→ INFORMATION:
--- START ---

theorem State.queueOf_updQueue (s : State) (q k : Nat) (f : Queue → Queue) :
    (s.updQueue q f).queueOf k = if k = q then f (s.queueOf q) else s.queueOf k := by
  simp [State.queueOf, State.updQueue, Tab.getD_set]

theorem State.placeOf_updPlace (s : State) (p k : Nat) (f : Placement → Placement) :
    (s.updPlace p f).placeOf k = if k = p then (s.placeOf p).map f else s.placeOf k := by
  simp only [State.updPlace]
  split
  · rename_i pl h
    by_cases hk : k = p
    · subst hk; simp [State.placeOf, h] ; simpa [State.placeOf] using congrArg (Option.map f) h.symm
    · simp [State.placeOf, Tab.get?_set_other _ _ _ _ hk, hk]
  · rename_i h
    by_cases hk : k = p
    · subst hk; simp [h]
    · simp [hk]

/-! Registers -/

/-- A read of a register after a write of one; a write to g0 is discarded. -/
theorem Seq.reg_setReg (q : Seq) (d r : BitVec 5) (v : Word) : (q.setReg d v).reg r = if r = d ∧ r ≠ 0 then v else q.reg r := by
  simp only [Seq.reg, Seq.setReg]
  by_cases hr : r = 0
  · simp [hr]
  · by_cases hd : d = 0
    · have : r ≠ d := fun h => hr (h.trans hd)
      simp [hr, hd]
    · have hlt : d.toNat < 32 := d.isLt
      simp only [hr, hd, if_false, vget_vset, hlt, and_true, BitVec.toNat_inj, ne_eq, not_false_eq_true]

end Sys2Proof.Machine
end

--- END ---
--- START ---

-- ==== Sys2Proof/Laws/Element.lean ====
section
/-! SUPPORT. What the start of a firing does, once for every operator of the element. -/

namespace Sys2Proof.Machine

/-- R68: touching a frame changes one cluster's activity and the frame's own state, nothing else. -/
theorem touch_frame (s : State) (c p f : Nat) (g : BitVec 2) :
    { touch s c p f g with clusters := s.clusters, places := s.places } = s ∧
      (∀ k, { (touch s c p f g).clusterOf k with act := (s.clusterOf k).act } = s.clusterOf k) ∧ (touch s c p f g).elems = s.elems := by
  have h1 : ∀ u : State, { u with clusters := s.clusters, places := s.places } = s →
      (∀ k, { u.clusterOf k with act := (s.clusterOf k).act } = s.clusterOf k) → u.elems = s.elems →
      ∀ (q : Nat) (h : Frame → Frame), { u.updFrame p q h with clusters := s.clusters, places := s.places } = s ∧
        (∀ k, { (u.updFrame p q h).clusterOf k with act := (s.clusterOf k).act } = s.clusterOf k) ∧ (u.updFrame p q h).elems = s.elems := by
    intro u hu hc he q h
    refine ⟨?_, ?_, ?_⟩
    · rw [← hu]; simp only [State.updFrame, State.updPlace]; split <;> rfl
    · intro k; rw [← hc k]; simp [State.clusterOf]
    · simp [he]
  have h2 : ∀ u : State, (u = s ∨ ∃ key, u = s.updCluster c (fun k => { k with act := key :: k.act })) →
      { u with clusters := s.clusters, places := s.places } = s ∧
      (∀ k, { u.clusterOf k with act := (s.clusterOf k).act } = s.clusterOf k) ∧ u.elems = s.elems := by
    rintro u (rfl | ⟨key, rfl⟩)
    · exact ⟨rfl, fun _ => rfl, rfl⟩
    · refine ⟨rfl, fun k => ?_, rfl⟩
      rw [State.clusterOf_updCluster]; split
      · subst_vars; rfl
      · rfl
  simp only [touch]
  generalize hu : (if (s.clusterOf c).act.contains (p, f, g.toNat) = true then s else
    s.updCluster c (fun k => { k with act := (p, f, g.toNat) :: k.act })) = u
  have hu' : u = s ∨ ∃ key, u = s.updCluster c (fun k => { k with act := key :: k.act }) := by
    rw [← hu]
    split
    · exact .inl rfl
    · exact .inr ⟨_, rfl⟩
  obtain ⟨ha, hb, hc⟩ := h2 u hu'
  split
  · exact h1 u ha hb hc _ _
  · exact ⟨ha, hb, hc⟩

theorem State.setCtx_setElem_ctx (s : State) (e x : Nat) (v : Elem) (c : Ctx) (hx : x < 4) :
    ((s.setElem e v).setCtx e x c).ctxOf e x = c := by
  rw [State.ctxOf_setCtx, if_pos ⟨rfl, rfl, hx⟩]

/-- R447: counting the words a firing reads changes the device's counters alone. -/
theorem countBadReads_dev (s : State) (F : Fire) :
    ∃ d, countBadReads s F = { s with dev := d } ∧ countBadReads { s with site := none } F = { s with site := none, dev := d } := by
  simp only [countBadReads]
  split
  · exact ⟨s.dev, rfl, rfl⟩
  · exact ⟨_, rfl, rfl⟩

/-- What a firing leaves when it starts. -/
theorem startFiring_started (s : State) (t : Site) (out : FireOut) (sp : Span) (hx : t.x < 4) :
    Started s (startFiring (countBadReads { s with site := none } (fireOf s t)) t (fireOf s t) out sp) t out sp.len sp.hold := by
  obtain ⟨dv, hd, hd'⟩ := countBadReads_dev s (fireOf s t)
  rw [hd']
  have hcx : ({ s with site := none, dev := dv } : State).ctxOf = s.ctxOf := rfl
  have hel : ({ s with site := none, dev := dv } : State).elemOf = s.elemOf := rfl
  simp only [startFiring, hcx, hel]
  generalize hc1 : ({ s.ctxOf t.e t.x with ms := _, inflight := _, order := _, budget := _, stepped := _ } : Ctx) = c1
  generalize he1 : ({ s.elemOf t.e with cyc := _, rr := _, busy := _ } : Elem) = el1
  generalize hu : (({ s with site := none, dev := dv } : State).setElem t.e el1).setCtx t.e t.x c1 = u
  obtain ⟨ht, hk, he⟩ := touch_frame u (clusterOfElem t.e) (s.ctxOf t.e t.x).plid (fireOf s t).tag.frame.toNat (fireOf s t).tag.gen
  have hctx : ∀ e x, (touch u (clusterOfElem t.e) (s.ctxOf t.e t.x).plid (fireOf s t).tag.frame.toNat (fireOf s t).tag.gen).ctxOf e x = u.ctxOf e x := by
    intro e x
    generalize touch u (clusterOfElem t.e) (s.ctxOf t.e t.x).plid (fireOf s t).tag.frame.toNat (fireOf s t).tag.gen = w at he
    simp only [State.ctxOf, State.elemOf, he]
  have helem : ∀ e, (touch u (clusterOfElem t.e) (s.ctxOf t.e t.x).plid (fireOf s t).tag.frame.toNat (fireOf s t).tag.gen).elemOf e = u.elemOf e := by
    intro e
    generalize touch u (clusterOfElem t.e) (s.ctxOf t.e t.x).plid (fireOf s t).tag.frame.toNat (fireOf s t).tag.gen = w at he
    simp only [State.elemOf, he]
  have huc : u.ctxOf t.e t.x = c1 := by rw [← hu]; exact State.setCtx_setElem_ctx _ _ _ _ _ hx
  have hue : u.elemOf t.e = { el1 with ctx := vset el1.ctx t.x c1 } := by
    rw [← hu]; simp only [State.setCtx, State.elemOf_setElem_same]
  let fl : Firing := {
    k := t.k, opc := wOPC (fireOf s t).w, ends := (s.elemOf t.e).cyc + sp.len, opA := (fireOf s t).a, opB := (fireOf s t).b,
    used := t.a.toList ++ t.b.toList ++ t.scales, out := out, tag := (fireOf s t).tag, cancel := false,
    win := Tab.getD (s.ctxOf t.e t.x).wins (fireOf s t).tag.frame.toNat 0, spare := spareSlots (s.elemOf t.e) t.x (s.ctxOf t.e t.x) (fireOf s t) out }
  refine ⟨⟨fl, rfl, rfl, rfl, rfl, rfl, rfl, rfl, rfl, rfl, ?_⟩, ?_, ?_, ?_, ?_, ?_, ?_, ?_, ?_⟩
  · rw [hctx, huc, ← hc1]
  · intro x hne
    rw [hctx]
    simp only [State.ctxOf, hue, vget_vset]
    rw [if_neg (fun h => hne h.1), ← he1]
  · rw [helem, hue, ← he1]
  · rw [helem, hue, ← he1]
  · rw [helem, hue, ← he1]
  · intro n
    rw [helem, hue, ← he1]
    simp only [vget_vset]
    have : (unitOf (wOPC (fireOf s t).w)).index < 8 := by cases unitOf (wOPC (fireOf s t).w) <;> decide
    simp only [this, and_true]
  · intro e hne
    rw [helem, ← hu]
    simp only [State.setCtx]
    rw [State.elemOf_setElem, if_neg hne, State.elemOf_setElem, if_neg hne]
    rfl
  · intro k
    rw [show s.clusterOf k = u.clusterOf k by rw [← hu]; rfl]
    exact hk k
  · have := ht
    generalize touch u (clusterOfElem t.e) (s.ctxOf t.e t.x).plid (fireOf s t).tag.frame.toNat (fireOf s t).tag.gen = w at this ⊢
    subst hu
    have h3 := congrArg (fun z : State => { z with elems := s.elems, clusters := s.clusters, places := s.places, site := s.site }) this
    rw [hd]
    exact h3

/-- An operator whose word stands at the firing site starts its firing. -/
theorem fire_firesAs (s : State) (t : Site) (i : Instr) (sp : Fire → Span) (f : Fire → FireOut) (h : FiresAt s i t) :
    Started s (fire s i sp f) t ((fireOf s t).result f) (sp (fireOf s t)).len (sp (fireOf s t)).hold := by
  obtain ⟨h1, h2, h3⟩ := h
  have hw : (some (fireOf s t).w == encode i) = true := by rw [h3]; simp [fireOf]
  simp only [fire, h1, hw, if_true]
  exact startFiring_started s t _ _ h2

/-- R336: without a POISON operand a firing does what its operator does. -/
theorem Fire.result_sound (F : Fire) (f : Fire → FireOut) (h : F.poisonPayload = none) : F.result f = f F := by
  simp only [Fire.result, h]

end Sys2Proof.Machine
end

--- END ---
--- START ---

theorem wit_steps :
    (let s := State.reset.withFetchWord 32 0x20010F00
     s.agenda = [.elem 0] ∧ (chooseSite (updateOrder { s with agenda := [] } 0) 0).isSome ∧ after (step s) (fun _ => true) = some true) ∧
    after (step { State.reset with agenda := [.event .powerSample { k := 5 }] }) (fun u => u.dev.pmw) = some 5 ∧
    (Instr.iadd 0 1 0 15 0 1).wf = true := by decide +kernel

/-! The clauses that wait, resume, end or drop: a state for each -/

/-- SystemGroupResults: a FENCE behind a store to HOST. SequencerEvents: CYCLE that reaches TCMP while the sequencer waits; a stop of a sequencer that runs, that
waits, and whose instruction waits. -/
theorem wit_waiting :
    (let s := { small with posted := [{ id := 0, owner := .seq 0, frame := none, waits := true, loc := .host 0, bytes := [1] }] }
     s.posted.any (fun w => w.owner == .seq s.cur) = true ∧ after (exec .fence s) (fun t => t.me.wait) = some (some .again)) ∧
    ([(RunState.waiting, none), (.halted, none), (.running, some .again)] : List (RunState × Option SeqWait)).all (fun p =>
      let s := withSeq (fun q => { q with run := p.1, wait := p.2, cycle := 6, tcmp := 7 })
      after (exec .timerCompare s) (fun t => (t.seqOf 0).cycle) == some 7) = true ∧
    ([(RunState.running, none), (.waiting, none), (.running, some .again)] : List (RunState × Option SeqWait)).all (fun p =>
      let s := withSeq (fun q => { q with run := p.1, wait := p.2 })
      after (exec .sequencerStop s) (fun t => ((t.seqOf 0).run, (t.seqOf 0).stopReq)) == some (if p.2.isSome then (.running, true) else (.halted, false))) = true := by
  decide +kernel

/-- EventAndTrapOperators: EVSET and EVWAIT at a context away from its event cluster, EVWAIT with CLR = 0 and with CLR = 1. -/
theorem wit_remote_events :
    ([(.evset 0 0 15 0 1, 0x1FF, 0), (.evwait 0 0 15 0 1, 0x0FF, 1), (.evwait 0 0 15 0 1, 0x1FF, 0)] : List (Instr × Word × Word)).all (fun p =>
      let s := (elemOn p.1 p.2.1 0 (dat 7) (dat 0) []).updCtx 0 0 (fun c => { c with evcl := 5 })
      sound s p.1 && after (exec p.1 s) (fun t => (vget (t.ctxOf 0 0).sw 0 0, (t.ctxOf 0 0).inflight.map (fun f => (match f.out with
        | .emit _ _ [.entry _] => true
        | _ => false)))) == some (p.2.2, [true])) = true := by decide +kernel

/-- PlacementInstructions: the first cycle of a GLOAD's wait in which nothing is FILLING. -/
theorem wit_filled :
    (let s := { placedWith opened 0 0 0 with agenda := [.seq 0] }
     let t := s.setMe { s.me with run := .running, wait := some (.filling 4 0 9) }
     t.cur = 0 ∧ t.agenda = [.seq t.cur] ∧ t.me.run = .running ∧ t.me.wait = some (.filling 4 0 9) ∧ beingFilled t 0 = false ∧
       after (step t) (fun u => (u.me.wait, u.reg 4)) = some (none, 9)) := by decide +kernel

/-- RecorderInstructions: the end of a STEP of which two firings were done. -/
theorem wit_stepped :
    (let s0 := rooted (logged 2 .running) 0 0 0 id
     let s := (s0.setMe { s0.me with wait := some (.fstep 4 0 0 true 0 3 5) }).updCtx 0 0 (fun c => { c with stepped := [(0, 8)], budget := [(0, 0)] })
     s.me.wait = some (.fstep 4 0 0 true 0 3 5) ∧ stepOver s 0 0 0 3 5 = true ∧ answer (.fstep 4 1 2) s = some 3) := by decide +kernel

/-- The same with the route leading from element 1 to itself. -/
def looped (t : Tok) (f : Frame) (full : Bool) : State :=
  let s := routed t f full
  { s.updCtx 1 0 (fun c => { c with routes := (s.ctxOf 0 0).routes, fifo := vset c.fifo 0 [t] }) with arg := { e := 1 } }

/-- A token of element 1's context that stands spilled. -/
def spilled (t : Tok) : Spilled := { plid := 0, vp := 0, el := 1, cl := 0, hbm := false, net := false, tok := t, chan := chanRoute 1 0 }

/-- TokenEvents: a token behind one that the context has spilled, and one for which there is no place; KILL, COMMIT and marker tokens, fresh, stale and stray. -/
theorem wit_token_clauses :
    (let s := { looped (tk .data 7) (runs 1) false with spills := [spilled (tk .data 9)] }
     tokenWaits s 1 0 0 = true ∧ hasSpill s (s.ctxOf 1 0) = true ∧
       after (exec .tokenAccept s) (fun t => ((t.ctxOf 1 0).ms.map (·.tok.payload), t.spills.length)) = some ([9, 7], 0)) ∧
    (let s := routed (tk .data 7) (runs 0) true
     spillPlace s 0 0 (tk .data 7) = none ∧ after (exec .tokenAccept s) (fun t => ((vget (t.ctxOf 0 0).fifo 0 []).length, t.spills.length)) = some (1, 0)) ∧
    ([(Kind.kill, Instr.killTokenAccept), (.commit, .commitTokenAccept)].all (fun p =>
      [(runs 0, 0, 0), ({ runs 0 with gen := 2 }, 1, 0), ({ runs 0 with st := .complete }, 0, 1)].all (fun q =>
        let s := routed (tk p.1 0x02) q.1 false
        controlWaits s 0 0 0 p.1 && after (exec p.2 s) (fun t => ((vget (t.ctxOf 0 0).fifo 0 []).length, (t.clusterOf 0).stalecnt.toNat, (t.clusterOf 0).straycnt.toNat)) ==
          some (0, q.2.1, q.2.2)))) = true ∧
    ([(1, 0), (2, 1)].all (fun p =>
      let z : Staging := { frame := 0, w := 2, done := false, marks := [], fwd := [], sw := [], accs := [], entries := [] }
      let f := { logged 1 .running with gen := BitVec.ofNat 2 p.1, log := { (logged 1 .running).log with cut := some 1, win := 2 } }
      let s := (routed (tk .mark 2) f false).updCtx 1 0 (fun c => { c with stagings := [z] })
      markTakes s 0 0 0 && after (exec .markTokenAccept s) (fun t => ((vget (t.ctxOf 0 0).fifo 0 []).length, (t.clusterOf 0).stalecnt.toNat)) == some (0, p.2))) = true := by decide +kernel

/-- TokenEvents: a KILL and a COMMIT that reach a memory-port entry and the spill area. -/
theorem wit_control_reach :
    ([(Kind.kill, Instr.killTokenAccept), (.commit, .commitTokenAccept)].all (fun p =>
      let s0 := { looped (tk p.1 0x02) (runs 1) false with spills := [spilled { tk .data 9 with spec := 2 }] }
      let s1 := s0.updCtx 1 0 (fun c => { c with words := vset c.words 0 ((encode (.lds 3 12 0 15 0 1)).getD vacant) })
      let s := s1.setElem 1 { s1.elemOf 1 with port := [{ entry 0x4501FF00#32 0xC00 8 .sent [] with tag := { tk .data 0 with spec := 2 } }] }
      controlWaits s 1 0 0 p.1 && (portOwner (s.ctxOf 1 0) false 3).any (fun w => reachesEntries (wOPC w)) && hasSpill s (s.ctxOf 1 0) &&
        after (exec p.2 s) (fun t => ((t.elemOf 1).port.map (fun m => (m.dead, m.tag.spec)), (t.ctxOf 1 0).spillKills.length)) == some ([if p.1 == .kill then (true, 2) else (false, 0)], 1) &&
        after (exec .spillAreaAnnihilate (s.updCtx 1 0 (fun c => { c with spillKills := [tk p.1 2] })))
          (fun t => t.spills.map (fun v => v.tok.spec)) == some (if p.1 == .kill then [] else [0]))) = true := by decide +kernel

--- END ---

→ WHAT YOU HAVE TO DO: Which lines run from the one holding "markTakes s 0" through the one holding "let s := s1.setElem" in the records above? Repeat them exactly, both included, and nothing more.

→ TASK SOLUTION:
      markTakes s 0 0 0 && after (exec .markTokenAccept s) (fun t => ((vget (t.ctxOf 0 0).fifo 0 []).length, (t.clusterOf 0).stalecnt.toNat)) == some (0, p.2))) = true := by decide +kernel

/-- TokenEvents: a KILL and a COMMIT that reach a memory-port entry and the spill area. -/
theorem wit_control_reach :
    ([(Kind.kill, Instr.killTokenAccept), (.commit, .commitTokenAccept)].all (fun p =>
      let s0 := { looped (tk p.1 0x02) (runs 1) false with spills := [spilled { tk .data 9 with spec := 2 }] }
      let s1 := s0.updCtx 1 0 (fun c => { c with words := vset c.words 0 ((encode (.lds 3 12 0 15 0 1)).getD vacant) })
      let s := s1.setElem 1 { s1.elemOf 1 with port := [{ entry 0x4501FF00#32 0xC00 8 .sent [] with tag := { tk .data 0 with spec := 2 } }] }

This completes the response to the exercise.